What Makes WebBrain Different From Other Browser AI Tools?
Most browser AI plugins require cloud connectivity and send your page data to remote servers. WebBrain flips that model. When you run it against a local model, nothing leaves your machine. The extension lives in your browser's side panel and operates within your existing authenticated session, meaning it sees your logged-in accounts exactly as you do while storing no data externally and adding no telemetry or tracking accounts.
The tool operates in two distinct modes. Ask mode is read-only and cannot change pages, making it safe for research and data extraction. Act mode can click, type, scroll, navigate, and run multi-step workflows by using the Chrome DevTools Protocol, which produces trusted input events that modern websites actually honor. This approach also reaches cross-origin iframes and shadow DOM elements that ordinary browser scripts cannot access.
How to Set Up WebBrain With Local Models?
- Ollama Setup: Set the environment variable OLLAMA_ORIGINS="*" and run ollama serve, then configure the base URL to http://localhost:11434/v1 in WebBrain settings for OpenAI-compatible access.
- llama.cpp Configuration: Load a model with at least a 16,000-token context window using llama-server with your model file and specify port 8080 for the extension to connect.
- Cross-Machine Servers: For vLLM or other remote servers, enable CORS with the appropriate allowed-origins flag to allow WebBrain to communicate securely across your network.
The recommended model is Qwen 3.6 35B, which outperformed Gemma 4 on the project's screenshot benchmark. An RTX 5090 graphics card is ideal; an RTX 4090 works with INT4 AutoRound quantization for reduced memory requirements.
What Real-World Tasks Can WebBrain Automate?
The extension handles several practical workflows. Data extraction lets you open a product catalog and ask the agent to extract all product names and prices, returning structured rows. Research summaries allow you to ask WebBrain to summarize articles and answer follow-up questions, with the tool intelligently detecting paywalls and dismissing cookie-consent banners before reading. Form filling suits repetitive signups using an optional Profile auto-fill that stores a short biography in local plaintext, which the LLM uses to complete low-stakes forms. Multi-step automation spans complex tasks like navigating to GitHub and finding trending repositories by chaining navigation, reading, and clicking actions.
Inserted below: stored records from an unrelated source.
theorem frameByte_rxSpan {s : State} {i n k : Nat} (h : k < n) : frameByte (rxSpan s i n) k = rxByte s (i + k) := by
  rw [frameByte, List.getD_eq_getElem?_getD, getElem?_rxSpan h, Option.getD_some]

/-- The payload of the candidate at offset `i` of RX (R16, R85). -/
theorem framePayload_rxSpan (s : State) (i : Nat) : framePayload (rxSpan s i 13) 11 = rxSpan s (i + 1) 11 :=
  take_drop_rxSpan s i (by omega)

/-- `validTelemetry` (R120) of the candidate at offset `i` of RX, byte by byte: `frameAt` is this and the bound. -/
theorem validTelemetry_rxSpan (s : State) (i : Nat) : validTelemetry (rxSpan s i 13) = true ↔
    rxByte s i = 0x5A#8 ∧ rxByte s (i + 12) = crc8 (rxSpan s (i + 1) 11) := by
  simp [validTelemetry, framePayload_rxSpan, frameByte_rxSpan, Config.frameIn, Config.syncIn]

/-- The commit of the candidate at offset `i` of RX (R123). -/
theorem commitTelemetry_rxSpan (s : State) (i : Nat) :
    commitTelemetry i (telemetryOf (rxSpan s i 13)) s = withFrame s i := by
  simp [commitTelemetry, telemetryOf, frameField, frameByte_rxSpan, withFrame]

/-- Synchronize-and-decode commits a frame that lies valid in RX, or nothing (R155, R188). -/
theorem scanCommit_keeps_or_takes (s : State) :
    scanCommit s = s ∨ ∃ i, frameAt s i ∧ scanCommit s = withFrame s i := by
  obtain ⟨_, hs⟩ | ⟨i, hi, hs⟩ := scanCommit_cases s
  · exact .inl hs
  · obtain ⟨hlen, hacc⟩ := scan_some hi
    rw [validRx, length_rxSpan] at hlen
    rw [acceptAt, window_validRx hlen, validTelemetry_rxSpan] at hacc
    rw [window_validRx hlen, commitTelemetry_rxSpan] at hs
    exact .inr ⟨i, ⟨hlen, hacc⟩, hs⟩

/-- DECODE commits a frame that lies valid in RX, or nothing (R126). -/
theorem decodeStep_keeps_or_takes (s : State) :
    (∃ c, decodeStep s = complete c s) ∨ ∃ i, frameAt s i ∧ decodeStep s = complete .ok (withFrame s i) := by
  obtain hs | ⟨hlen, hacc, hs⟩ | ⟨_, _, hs⟩ := decodeStep_cases s
  · exact .inl ⟨_, hs⟩
  · have hspan : decodeSpan s = rxSpan s (operandOffset s) 13 := rfl
    rw [hspan, validTelemetry_rxSpan] at hacc
    rw [hspan, commitTelemetry_rxSpan] at hs
    exact .inr ⟨_, ⟨hlen, hacc⟩, hs⟩
  · exact .inl ⟨_, hs⟩

end Sys2Proof.Machine
end

section
/-! The telemetry registers (10_state.md R47): every step keeps them or takes them all from one frame. -/

namespace Sys2Proof.Machine

/-- R47's all: FRAME_VALID is 1 and the telemetry registers and FRAME_OFFSET are those of one valid frame in RX. -/
def TakesOneFrame (s t : State) : Prop :=
  t.frameValid = true ∧ ∃ i, frameAt s i ∧ telemetryRecord t = telemetryRecord (withFrame s i)

/-- R47's nothing: the registers stay, and FRAME_VALID does not rise (an acceptance may clear it, R180). -/
def KeepsTelemetry (s t : State) : Prop :=
  telemetryRecord t = telemetryRecord s ∧ (t.frameValid = true → s.frameValid = true)

theorem KeepsTelemetry.refl (s : State) : KeepsTelemetry s s := ⟨rfl, id⟩

theorem writeEffect_keepsTelemetry {a n : Nat} {v : Word} {s t : State} (hw : WriteEffect a n v s t) :
    KeepsTelemetry s t := by
  cases hw with
  | accepted _ _ _ => exact ⟨rfl, by simp⟩
  | _ => exact ⟨rfl, id⟩

theorem hostEffect_keepsTelemetry {s t : State} (ht : HostEffect s t) : KeepsTelemetry s t := by
  cases ht with
  | own _ => exact .refl s
  | write _ _ _ s' hw _ => exact (writeEffect_keepsTelemetry hw : KeepsTelemetry s s')

theorem scanCommit_telemetry (s : State) : KeepsTelemetry s (scanCommit s) ∨ TakesOneFrame s (scanCommit s) := by
  obtain ht | ⟨i, hi, ht⟩ := scanCommit_keeps_or_takes s <;> rw [ht]
  · exact .inl (.refl s)
  · exact .inr ⟨rfl, i, hi, rfl⟩
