-- ==== Sys2Proof/Machine/Fft.lean ====
section
/-! DEFINITION. The butterfly unit, the in-place decimation-in-time network and TRANSFORM (43_fft R164 to R168). -/

namespace Sys2Proof.Machine

/-- The butterfly unit's first output, `u + w·v` (43_fft R164). -/
def bflySum (u v w : Cplx) : Cplx := cadd u (cmul w v)

/-- The butterfly unit's second output, `u - w·v` (43_fft R164). -/
def bflyDiff (u v w : Cplx) : Cplx := csub u (cmul w v)

/-- One butterfly in place (43_fft R165): entries `a` and `b` are replaced by the two outputs, both from the old ones. -/
def butterfly (td : List (Option Cplx)) (a b : Nat) (w : Cplx) : List (Option Cplx) :=
  tdSet (tdSet td a (bflySum (tdEntry td a) (tdEntry td b) w)) b (bflyDiff (tdEntry td a) (tdEntry td b) w)

/-- The half-size of stage `s` (43_fft R165). -/
def halfSize (s : Nat) : Nat := 2 ^ (s - 1)

/-- The twiddle stride of stage `s` (43_fft R165). -/
def twiddleStride (c : Config) (s : Nat) : Nat := c.n / (2 * halfSize s)

/-- The butterflies of one block, from entry `k` on (43_fft R165, R168), for j = 0, ..., h-1. -/
def fftBlock (c : Config) (s k : Nat) (td : List (Option Cplx)) : List (Option Cplx) :=
  (List.range (halfSize s)).foldl
    (fun t j => butterfly t (k + j) (k + j + halfSize s) (romTw c (j * twiddleStride c s))) td

/-- One stage (43_fft R165, R168): its blocks start at k = 0, 2h, ..., N-2h. -/
def fftStage (c : Config) (s : Nat) (td : List (Option Cplx)) : List (Option Cplx) :=
  (List.range (c.n / (2 * halfSize s))).foldl (fun t b => fftBlock c s (2 * halfSize s * b) t) td

/-- The network (43_fft R168): stages 1, ..., LOG2N. -/
def fftNetwork (c : Config) (td : List (Option Cplx)) : List (Option Cplx) :=
  (List.range c.log2n).foldl (fun t s => fftStage c (s + 1) t) td

/-- perform(TRANSFORM) (43_fft R168). -/
def performTransform (s : State) : State := s.setTd (fftNetwork s.cfg s.td)

/-- TRANSFORM (43_fft R168). -/
def execTransform (s : State) : Host.Outcome State Fault Refusal := complete .transform performTransform s

end Sys2Proof.Machine
end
Security is baked into the design. WebBrain starts in read-only Ask mode and asks for approval before consequential actions, though you can disable these prompts in settings. For anything that creates, sends, submits, or buys, the tool uses visible UI elements rather than calling REST or GraphQL endpoints directly, preventing hidden API calls that could bypass your intent.
How Does WebBrain Control Costs When Using Cloud Models?
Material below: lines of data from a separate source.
-- ==== Sys2Proof/Laws/State.lean ====
section
/-! SUPPORT. One lemma per field per update of State, true by rfl, so that no later proof unfolds a record update. -/

namespace Sys2Proof.Machine

section
variable (s : State) (st : Status)
@[simp] theorem State.setStatus_phase : (s.setStatus st).phase = s.phase := rfl
@[simp] theorem State.setStatus_status : (s.setStatus st).status = st := rfl
@[simp] theorem State.setStatus_argAddr : (s.setStatus st).argAddr = s.argAddr := rfl
@[simp] theorem State.setStatus_argScale : (s.setStatus st).argScale = s.argScale := rfl
@[simp] theorem State.setStatus_argRange : (s.setStatus st).argRange = s.argRange := rfl
@[simp] theorem State.setStatus_curCmd : (s.setStatus st).curCmd = s.curCmd := rfl
@[simp] theorem State.setStatus_curAddr : (s.setStatus st).curAddr = s.curAddr := rfl
@[simp] theorem State.setStatus_curScale : (s.setStatus st).curScale = s.curScale := rfl
@[simp] theorem State.setStatus_curRange : (s.setStatus st).curRange = s.curRange := rfl
@[simp] theorem State.setStatus_td : (s.setStatus st).td = s.td := rfl
@[simp] theorem State.setStatus_spec : (s.setStatus st).spec = s.spec := rfl
@[simp] theorem State.setStatus_delay : (s.setStatus st).delay = s.delay := rfl
@[simp] theorem State.setStatus_mem : (s.setStatus st).mem = s.mem := rfl
@[simp] theorem State.setStatus_cfg : (s.setStatus st).cfg = s.cfg := rfl
@[simp] theorem State.setStatus_turns : (s.setStatus st).turns = s.turns := rfl
@[simp] theorem State.setStatus_busData : (s.setStatus st).busData = s.busData := rfl
@[simp] theorem State.setStatus_draws : (s.setStatus st).draws = s.draws := rfl
end

section
variable (s : State) (td : List (Option Cplx))
@[simp] theorem State.setTd_phase : (s.setTd td).phase = s.phase := rfl
@[simp] theorem State.setTd_status : (s.setTd td).status = s.status := rfl
@[simp] theorem State.setTd_argAddr : (s.setTd td).argAddr = s.argAddr := rfl
@[simp] theorem State.setTd_argScale : (s.setTd td).argScale = s.argScale := rfl
@[simp] theorem State.setTd_argRange : (s.setTd td).argRange = s.argRange := rfl
@[simp] theorem State.setTd_curCmd : (s.setTd td).curCmd = s.curCmd := rfl
@[simp] theorem State.setTd_curAddr : (s.setTd td).curAddr = s.curAddr := rfl
@[simp] theorem State.setTd_curScale : (s.setTd td).curScale = s.curScale := rfl
@[simp] theorem State.setTd_curRange : (s.setTd td).curRange = s.curRange := rfl
@[simp] theorem State.setTd_td : (s.setTd td).td = td := rfl
@[simp] theorem State.setTd_spec : (s.setTd td).spec = s.spec := rfl
@[simp] theorem State.setTd_delay : (s.setTd td).delay = s.delay := rfl
@[simp] theorem State.setTd_mem : (s.setTd td).mem = s.mem := rfl
@[simp] theorem State.setTd_cfg : (s.setTd td).cfg = s.cfg := rfl
@[simp] theorem State.setTd_turns : (s.setTd td).turns = s.turns := rfl
@[simp] theorem State.setTd_busData : (s.setTd td).busData = s.busData := rfl
@[simp] theorem State.setTd_draws : (s.setTd td).draws = s.draws := rfl
end

section
variable (s : State) (sp : List (Option F32))
@[simp] theorem State.setSpec_phase : (s.setSpec sp).phase = s.phase := rfl
@[simp] theorem State.setSpec_status : (s.setSpec sp).status = s.status := rfl
@[simp] theorem State.setSpec_argAddr : (s.setSpec sp).argAddr = s.argAddr := rfl
@[simp] theorem State.setSpec_argScale : (s.setSpec sp).argScale = s.argScale := rfl
@[simp] theorem State.setSpec_argRange : (s.setSpec sp).argRange = s.argRange := rfl
@[simp] theorem State.setSpec_curCmd : (s.setSpec sp).curCmd = s.curCmd := rfl
@[simp] theorem State.setSpec_curAddr : (s.setSpec sp).curAddr = s.curAddr := rfl
@[simp] theorem State.setSpec_curScale : (s.setSpec sp).curScale = s.curScale := rfl
@[simp] theorem State.setSpec_curRange : (s.setSpec sp).curRange = s.curRange := rfl
@[simp] theorem State.setSpec_td : (s.setSpec sp).td = s.td := rfl
@[simp] theorem State.setSpec_spec : (s.setSpec sp).spec = sp := rfl
@[simp] theorem State.setSpec_delay : (s.setSpec sp).delay = s.delay := rfl
@[simp] theorem State.setSpec_mem : (s.setSpec sp).mem = s.mem := rfl
@[simp] theorem State.setSpec_cfg : (s.setSpec sp).cfg = s.cfg := rfl
@[simp] theorem State.setSpec_turns : (s.setSpec sp).turns = s.turns := rfl
@[simp] theorem State.setSpec_busData : (s.setSpec sp).busData = s.busData := rfl
@[simp] theorem State.setSpec_draws : (s.setSpec sp).draws = s.draws := rfl
end

section
variable (s : State) (d : List Half)
@[simp] theorem State.setDelay_phase : (s.setDelay d).phase = s.phase := rfl
@[simp] theorem State.setDelay_status : (s.setDelay d).status = s.status := rfl
@[simp] theorem State.setDelay_argAddr : (s.setDelay d).argAddr = s.argAddr := rfl
@[simp] theorem State.setDelay_argScale : (s.setDelay d).argScale = s.argScale := rfl
@[simp] theorem State.setDelay_argRange : (s.setDelay d).argRange = s.argRange := rfl
@[simp] theorem State.setDelay_curCmd : (s.setDelay d).curCmd = s.curCmd := rfl
@[simp] theorem State.setDelay_curAddr : (s.setDelay d).curAddr = s.curAddr := rfl
@[simp] theorem State.setDelay_curScale : (s.setDelay d).curScale = s.curScale := rfl
@[simp] theorem State.setDelay_curRange : (s.setDelay d).curRange = s.curRange := rfl
@[simp] theorem State.setDelay_td : (s.setDelay d).td = s.td := rfl
@[simp] theorem State.setDelay_spec : (s.setDelay d).spec = s.spec := rfl
@[simp] theorem State.setDelay_delay : (s.setDelay d).delay = d := rfl
@[simp] theorem State.setDelay_mem : (s.setDelay d).mem = s.mem := rfl
@[simp] theorem State.setDelay_cfg : (s.setDelay d).cfg = s.cfg := rfl
@[simp] theorem State.setDelay_turns : (s.setDelay d).turns = s.turns := rfl
@[simp] theorem State.setDelay_busData : (s.setDelay d).busData = s.busData := rfl
@[simp] theorem State.setDelay_draws : (s.setDelay d).draws = s.draws := rfl
end

section
variable (s : State) (m : Memory)
@[simp] theorem State.setMem_phase : (s.setMem m).phase = s.phase := rfl
@[simp] theorem State.setMem_status : (s.setMem m).status = s.status := rfl
@[simp] theorem State.setMem_argAddr : (s.setMem m).argAddr = s.argAddr := rfl
@[simp] theorem State.setMem_argScale : (s.setMem m).argScale = s.argScale := rfl
@[simp] theorem State.setMem_argRange : (s.setMem m).argRange = s.argRange := rfl
@[simp] theorem State.setMem_curCmd : (s.setMem m).curCmd = s.curCmd := rfl
@[simp] theorem State.setMem_curAddr : (s.setMem m).curAddr = s.curAddr := rfl
@[simp] theorem State.setMem_curScale : (s.setMem m).curScale = s.curScale := rfl
@[simp] theorem State.setMem_curRange : (s.setMem m).curRange = s.curRange := rfl
@[simp] theorem State.setMem_td : (s.setMem m).td = s.td := rfl
@[simp] theorem State.setMem_spec : (s.setMem m).spec = s.spec := rfl
@[simp] theorem State.setMem_delay : (s.setMem m).delay = s.delay := rfl
@[simp] theorem State.setMem_mem : (s.setMem m).mem = m := rfl
@[simp] theorem State.setMem_cfg : (s.setMem m).cfg = s.cfg := rfl
@[simp] theorem State.setMem_turns : (s.setMem m).turns = s.turns := rfl
@[simp] theorem State.setMem_busData : (s.setMem m).busData = s.busData := rfl
@[simp] theorem State.setMem_draws : (s.setMem m).draws = s.draws := rfl
end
Cloud tokens add up quickly on long sessions, so WebBrain bounds costs in three ways. Screenshots are resized and iteratively compressed as JPEG files before leaving your machine, keeping image tokens small. Conversation history and tool outputs are trimmed oldest-first as the context window fills. You can also pair a cheap text model for planning with a separate vision model for screenshots, optimizing cost per task.
For pricing, WebBrain offers a free forever option when running entirely on local models with no API costs. The managed WebBrain Cloud option costs five dollars per month per device profile under a fair-use policy, eliminating the need for local setup. For local use, llama.cpp requires no API key at all.
How Does WebBrain Compare to Competing Browser AI Tools?
WebBrain sits between lightweight browser plugins and full developer frameworks. Unlike Claude in Chrome, which requires a Claude Pro subscription and only works with Anthropic's models, WebBrain is free forever and supports any OpenAI-compatible endpoint. It also offers full offline capability with local models, whereas Claude in Chrome requires cloud connectivity. WebBrain supports multiple providers including OpenAI, Anthropic Claude, Gemini, Mistral, DeepSeek, xAI Grok, Groq, MiniMax, Alibaba Cloud Qwen, Nvidia NIM, and OpenRouter, giving users flexibility across the AI ecosystem.
The extension is available on the Chrome Web Store, Firefox Add-ons, and GitHub. It ships in English, Spanish, French, Turkish, and Chinese, with auto-detection of your browser language on first launch.
WebBrain represents a practical answer to the privacy-versus-capability tradeoff that has defined consumer AI tools. By supporting both local and cloud models through a single interface, it lets users choose their own balance between data privacy and AI performance, all without requiring technical expertise in model deployment or API management.
Disclosure: The WebBrain team supported this article's development and promotion.